The irony is that a product manufactured to destroy odors was transformed into the opposite. Instead of eliminating scents on dirty fabrics, it became an air freshener used as the finishing touch, once things are already clean.

When the researchers went back into consumers’ homes after the new ads aired and the redesigned bottles were given away, they found that some housewives in the test market had started expecting — craving — the Febreze scent.

One woman said that when her bottle ran dry, she squirted diluted perfume on her laundry. “If I don’t smell something nice at the end, it doesn’t really seem clean now,” she told them.

“The park ranger with the skunk problem sent us in the wrong direction,” Stimson told me. “She made us think that Febreze would succeed by providing a solution to a problem. But who wants to admit their house stinks?
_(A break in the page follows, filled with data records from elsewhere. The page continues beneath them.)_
/-- A single write over a healthy transport (R253). -/
theorem exec_singleWrite {i : Instr} {a : Word} {sz : BitVec 2} {d : Word} {s : State} (hi : IsSingleWrite i a sz d)
    (hs : healthy s) : exec i s = .next (atRest s (s.engine.returnedFrom i [] [] .done) (writeTarget a sz d s)
      (storeBytes s.params ((transferAddrs a sz).map fun x => (x, laneByte d x)) (leadingReset s).mem)
      ((leadingReset s).ahbLog ++ [.write a sz d]) 1) := by
  obtain ⟨hfits, hlist, hexec⟩ := hi
  obtain ⟨hsession, hev, hin, hrx, -⟩ := hs
  have hsz : sz ≠ Config.sizeReserved := by
    rintro rfl
    exact nomatch hfits
  have hissue : leadingReset (issue s) = (leadingReset s).around (issue s).engine s.mpsse s.usb s.calls :=
    leadingReset_around s (issue s).engine s.mpsse s.usb s.calls
  have htarget : writeTarget a sz d (issue s) = writeTarget a sz d s := by
    rw [writeTarget, hissue]
    rfl
  have hpos : (program i).length = 13 := congrArg List.length hlist
  have hrun := runActions_stretch (is := singleWriteHead a sz d) (s := issue s) hsession (List.cons_ne_nil _ _) rfl hin
    (driverCall_of_nil hev) (believed_singleWriteHead a d hsz _) []
  have hmem : (leadingReset (issue s)).mem = (leadingReset s).mem := by
    rw [hissue]
    rfl
  have hlog : (leadingReset (issue s)).ahbLog = (leadingReset s).ahbLog := by
    rw [hissue]
    rfl
  have hparams : (issue s).params = s.params := rfl
  have hresponses : (((singleWriteHead a sz d).flatMap commands).map responses).sum = 0 := by
    have hqueued := ranAll_rx_length _ s (believed_commands (believed_singleWriteHead a d hsz .unknown))
    rw [ranAll_singleWriteHead d hfits] at hqueued
    exact Nat.add_eq_left.1 hqueued.symm
  rw [ranAll_singleWriteHead d hfits, htarget, hmem, hlog, hparams, hresponses] at hrun
  have hacts : singleWrite a sz d = (singleWriteHead a sz d).map .emit ++ .flush :: [] := rfl
  have hnext : (issue s).usb.next = { s.usb with calls := s.usb.calls + 1 } := usb_next_of_nil hev
  rw [hexec s hsession, hlist, operation, hacts, hrun, hnext, atRest, Engine.returnedFrom, hpos]
  generalize storeBytes s.params _ _ = m
  rfl

/-! ## The bytes they store -/

theorem ofNat_shiftLeft (v k : Nat) : BitVec.ofNat 32 v <<< k = BitVec.ofNat 32 (v * 2 ^ k) := by
  refine BitVec.eq_of_toNat_eq ?_
  rw [BitVec.toNat_shiftLeft, BitVec.toNat_ofNat, BitVec.toNat_ofNat, Nat.shiftLeft_eq, Nat.mod_mul_mod]

/-- A lane of a value shifted up is one of the value's own bytes, where the value fits (R255, R256). -/
theorem laneByte_shifted {v k n : Nat} {x : Word} (hfit : v * 2 ^ k < 2 ^ 32) (hlane : byteShift x = k + n) :
    laneByte (BitVec.ofNat 32 v <<< k) x = BitVec.ofNat 8 (v / 2 ^ n) := by
  refine BitVec.eq_of_toNat_eq ?_
  rw [laneByte, hlane, BitVec.extractLsb'_toNat, ofNat_shiftLeft, BitVec.toNat_ofNat, Nat.mod_eq_of_lt hfit,
    Nat.shiftRight_eq_div_pow, BitVec.toNat_ofNat, Nat.pow_add, Nat.mul_comm (2 ^ k), Nat.mul_div_mul_right _ _ (Nat.two_pow_pos k)]

theorem lanes_word {a : Word} (h : a.toNat % 4 = 0) (d : Word) :
    ((transferAddrs a 0b10).map fun x => (x, laneByte d x)) = wordStores a d := by
  obtain ⟨h0, h1, h2, h3⟩ := laneByte_word d h
  rw [transferAddrs_word_eq]
  simp only [List.map_cons, List.map_nil, h0, h1, h2, h3]
  rfl

theorem halfShift_eq {a : Word} (h : a.toNat % 2 = 0) : halfShift a = if a.toNat % 4 = 0 then 16 else 0 := by
  rw [halfShift]
  split <;> omega

/-- A halfword's bytes, the higher one at the lower address (R255). -/
theorem lanes_half {a : Word} (h : a.toNat % 2 = 0) {v : Nat} (hv : v < 2 ^ 16) :
    ((transferAddrs a 0b01).map fun x => (x, laneByte (BitVec.ofNat 32 v <<< halfShift a) x)) =
      [(a, BitVec.ofNat 8 (v / 256)), (a + 1, BitVec.ofNat 8 (v % 256))] := by
  have hfit := mul_halfShift_lt hv a
  have hhigh : byteShift a = halfShift a + 8 := by
    rw [byteShift, halfShift]
    omega
  have hlow : byteShift (a + 1) = halfShift a + 0 := (byteShift_add (a := a) (n := 1) (by omega)).trans (by
    rw [halfShift]
    omega)
  have hmod : BitVec.ofNat 8 (v % 256) = BitVec.ofNat 8 (v / 2 ^ 0) := by
    refine BitVec.eq_of_toNat_eq ?_
    simp
  rw [transferAddrs_half_eq, List.map_cons, List.map_cons, laneByte_shifted hfit hhigh, laneByte_shifted hfit hlow, hmod]
  rfl

theorem lanes_byte (a : Word) {v : Nat} (hv : v < 2 ^ 8) :
    ((transferAddrs a 0b00).map fun x => (x, laneByte (BitVec.ofNat 32 v <<< byteShift a) x)) = [(a, BitVec.ofNat 8 v)] := by
  rw [transferAddrs_byte_eq, List.map_cons, laneByte_shifted (n := 0) (mul_byteShift_lt hv a) rfl, Nat.pow_zero, Nat.div_one]
  rfl

/-- Settles O39: the one run of the three writes, and the lanes of each width's word. -/
theorem singleWrites : Obligations.SingleWrites := by
  intro i a v sz d stores s hs hi q
  obtain ⟨hwrite, hstores⟩ : IsSingleWrite i a sz d ∧ ((transferAddrs a sz).map fun x => (x, laneByte d x)) = stores := by
    obtain ⟨rfl, rfl, ha, hv, rfl, rfl⟩ | ⟨rfl, rfl, ha, hv, rfl, rfl⟩ | ⟨rfl, rfl, hv, rfl, rfl⟩ := hi
    · exact ⟨isSingleWrite_write32 ha hv, lanes_word ha _⟩
    · have hd : BitVec.ofNat 32 v <<< halfShift a = BitVec.ofNat 32 (if a.toNat % 4 = 0 then v * 2 ^ 16 else v) := by
        rw [ofNat_shiftLeft, halfShift_eq ha]
        split <;> simp
      rw [← hd]
      exact ⟨isSingleWrite_write16 ha hv, lanes_half ha hv⟩
    · rw [← byteShift, ← ofNat_shiftLeft]
      exact ⟨isSingleWrite_write8 a hv, lanes_byte a hv⟩
  refine ⟨_, fun hwf => ?_, exec_singleWrite hwrite hs⟩
  rw [hstores]
  exact storesExactly_storeBytes _ _ ((clocked_moves fiveHigh s).keeps hwf).wf

end Sys2Proof.Machine
end

section
/-! Words written in a burst and over chunks, as the memory they leave (R281, R291). -/

namespace Sys2Proof.Machine

open Sys2Proof

/-- Out of TLR the leading reset touches no memory (R135). -/
theorem leadingReset_mem_of_tlr {s : State} (h : s.target.tap = .tlr) : (leadingReset s).mem = s.mem := by
  obtain ⟨r, hr⟩ := leadingReset_quiet (s := s) (by rw [scanFree, h])
  rw [hr]
  rfl

/-! ## A burst -/

/-- Two words in a row in one 1 KiB block have consecutive addresses (R67). -/
theorem add_four_toNat {a : Word} (h : a.toNat % 1024 + 8 ≤ 1024) : (a + 4).toNat = a.toNat + 4 :=
  toNat_add_ofNat (n := 4) (by have := a.isLt; omega)

section
variable {s : State} (h : WriteScan s) (hsize : s.target.bridge.curSize = Config.sizeWord)
include h hsize

theorem WriteScan.aligned : s.target.bridge.curAddr.toNat % 4 = 0 := by
  have hfits := h.fits
  rw [hsize] at hfits
  exact (wordAligned_iff _).1 hfits

theorem WriteScan.wordWritten_mem (d : Word) (seq : Bool) :
    (wordWritten d seq s).mem = storeBytes s.params (wordStores s.target.bridge.curAddr d) s.mem := by
  rw [wordWritten, hsize, Config.sizeWord, lanes_word (h.aligned hsize)]

/-- The next word of a burst inside its block is written as the one before (R246, R281). -/
theorem WriteScan.next (hblock : s.target.bridge.curAddr.toNat % 1024 + 8 ≤ 1024) (d : Word) :
    WriteScan (ranAll (commands .exit1ToShiftDr) (ranAll (commands (.writeData d true)) s)) := by
  have hadd := add_four_toNat hblock
  have halign := h.aligned hsize
  have hfits : transferDescribed (s.target.bridge.curAddr + 4) s.target.bridge.curSize = true := by
    rw [hsize]
    exact (wordAligned_iff _).2 (by omega)
  rw [h.word_next]
  exact ⟨rfl, h.ir, lowBits_length _ _, h.write, hfits, increment_pastBlock_of_same h.inBlock (by omega), h.idle, rfl⟩

end

/-- The words of a burst are stored in address order (R281). -/
theorem play_burstWriteWords_mem (w : Word) (ws : List Word) {s : State} (h : WriteScan s)
    (hsize : s.target.bridge.curSize = Config.sizeWord)
    (hblock : s.target.bridge.curAddr.toNat % 1024 + 4 * (ws.length + 1) ≤ 1024) :
    (play (burstWriteWords (w :: ws)) s).mem =
      storeBytes s.params (wordsStores s.target.bridge.curAddr (w :: ws)) s.mem := by
  induction ws generalizing w s with
  | nil =>
    show (ranAll (commands .resetToTlr) (ranAll (commands (.writeData w true)) s)).mem = _
    rw [h.word_reset, wordsStores, wordsStores, List.append_nil]
    exact h.wordWritten_mem hsize w true
  | cons w' ws ih =>
    rw [List.length_cons] at hblock
    have hadd := add_four_toNat (a := s.target.bridge.curAddr) (by omega)
    have hnext := h.next hsize (by omega) w
    rw [h.word_next] at hnext
    have hblock' : (s.target.bridge.curAddr + 4).toNat % 1024 + 4 * (ws.length + 1) ≤ 1024 := by omega
    have hrest : (play (burstWriteWords (w' :: ws)) ((wordMoved w true s).setMpsse (s.mpsse.pins false false))).mem =
        storeBytes s.params (wordsStores (s.target.bridge.curAddr + 4) (w' :: ws)) (wordWritten w true s).mem :=
      ih w' hnext hsize hblock'
    show (play (burstWriteWords (w' :: ws)) (ranAll (commands .exit1ToShiftDr) (ranAll (commands (.writeData w true)) s))).mem = _
    rw [h.word_next, hrest, h.wordWritten_mem hsize, ← storeBytes_append]
    rfl

theorem play_burstWriteActions_mem {b : Word} {ws : List Word} (s : State) (halign : b.toNat % 4 = 0) (hne : ws ≠ [])
    (hblock : b.toNat % 1024 + 4 * ws.length ≤ 1024) :
    (play (burstWriteActions b ws) s).mem = storeBytes s.params (wordsStores b ws) (leadingReset s).mem := by
  obtain ⟨w, ws, rfl⟩ := List.exists_cons_of_ne_nil hne
  have hscan := writeHead_writeScan (a := b) (sz := Config.sizeWord) ((wordAligned_iff b).2 halign) s
  rw [burstWriteActions, play_append, play_writeHead, play_burstWriteWords_mem w ws hscan rfl hblock]
  rfl

/-! ## Chunks -/

theorem wordsStores_append (a : Word) (xs ys : List Word) :
    wordsStores a (xs ++ ys) = wordsStores a xs ++ wordsStores (a + BitVec.ofNat 32 (4 * xs.length)) ys := by
  induction xs generalizing a with
  | nil => simp [wordsStores]
  | cons x xs ih =>
    have haddr : a + 4 + BitVec.ofNat 32 (4 * xs.length) = a + BitVec.ofNat 32 (4 * (xs.length + 1)) := by
      rw [BitVec.add_assoc, Nat.mul_succ, Nat.add_comm, BitVec.ofNat_add]
      rfl
    rw [List.cons_append, wordsStores, wordsStores, ih, List.append_assoc, haddr, List.length_cons]

/-- The words of chunk k (R291). -/
def chunkSlice (buf : List Word) (n k : Nat) : List Word := (buf.drop (Config.maxBurstWords * k)).take (chunkWords n k)

/-- The chunks' words, one chunk after another, are the buffer's, at the buffer's addresses (R290, R291). -/
theorem chunks_wordsStores (addr : Word) {buf : List Word} {n : Nat} (hlen : buf.length = n) {j : Nat} (hj : j ≤ chunkCount n) :
    (List.range j).flatMap (fun k => wordsStores (chunkBase addr k) (chunkSlice buf n k)) =
      wordsStores addr (buf.take (Config.maxBurstWords * j)) := by
  induction j with
  | zero => rfl
  | succ j ih =>
    have hstart := chunk_start_lt (List.mem_range.2 hj)
    have hslice : chunkSlice buf n j = (buf.drop (Config.maxBurstWords * j)).take Config.maxBurstWords := by
      rw [chunkSlice, chunkWords, List.take_eq_take_iff, List.length_drop, hlen]
      omega
    have htaken : 4 * (buf.take (Config.maxBurstWords * j)).length = Config.seqBoundaryBytes * j := by
      rw [List.length_take, hlen, min_eq_left hstart.le, Config.maxBurstWords, Config.seqBoundaryBytes]
      omega
    rw [List.range_succ, List.flatMap_append, ih (by omega), List.flatMap_singleton, hslice, Nat.mul_succ, List.take_add,
      wordsStores_append, htaken]
    rfl
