-- ==== Sys2Proof/Word.lean ====
section
/-!
DEFINITION. The number types of the capture block (00_scope.md R11): unsigned values of a fixed width.
-/

namespace Sys2Proof

/-- A received byte, any value 0x00 to 0xFF (R101). -/
abbrev Byte := BitVec 8

/-- A timestamp: an unsigned count of microseconds, TSW = 64 bits (R9, R101, D7). -/
abbrev Timestamp := BitVec 64

/-- The drop counter's width, DROPW = 32 bits (R9, R42, D18). -/
abbrev DropCount := BitVec 32

/-- The 16-bit key word through which the operation table is matched (R110). -/
abbrev Key := BitVec 16

/-- A pseudo network address (R201). Its family and width are open (D23), so only its identity matters. -/
abbrev Address := Nat

end Sys2Proof
end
“We were looking at it all wrong. No one craves scentlessness. On the other hand, lots of people crave a nice smell after they’ve spent thirty minutes cleaning.”

New habits are created by putting together a cue, a routine, and a reward, and then cultivating a craving that drives the loop.

Comments

  1. TRX says:

    “no odor at all”

    Riiiight. Febreeze stinks enough I gag when I get a good whiff of it.

    Next up: perfumes that smell like insecticide, strong enough to ruin a meal from four tables away.

    Special guest star: “nobody can tell” artificial sweeteners in not-diet drinks, that taste like licking a 9-volt battery, because the stuff is cheaper than corn syrup, probably.

  2. Bruce says:

    In Niven and Barnes’ Dream Park, the MacGuffin is “neutral scent,” an aerosoluble (screw, it’s a word now) liquid that can change your subconscious mind. I bet this HBPCD would make a good carrier for any number of chemicals that change your subconscious mind.

  3. Jim says:

    And people think that marketing doesn’t work…

  4. TRX says:

    I think a lot of them are so accomodated to the standard “marketing signals” they’re suckers for almost anything.

    They’re not selling soap and cigarettes now; they’ve moved on to selling politics, ecology, and “diversity.”

  5. Mike in Boston says:

    “Riiiight. Febreeze stinks enough I gag when I get a good whiff of it.”

    Isn’t the logical interpretation that the active ingredient in Febreze, HPBCD, has no odor, but that P&G added the perfumes which you smell?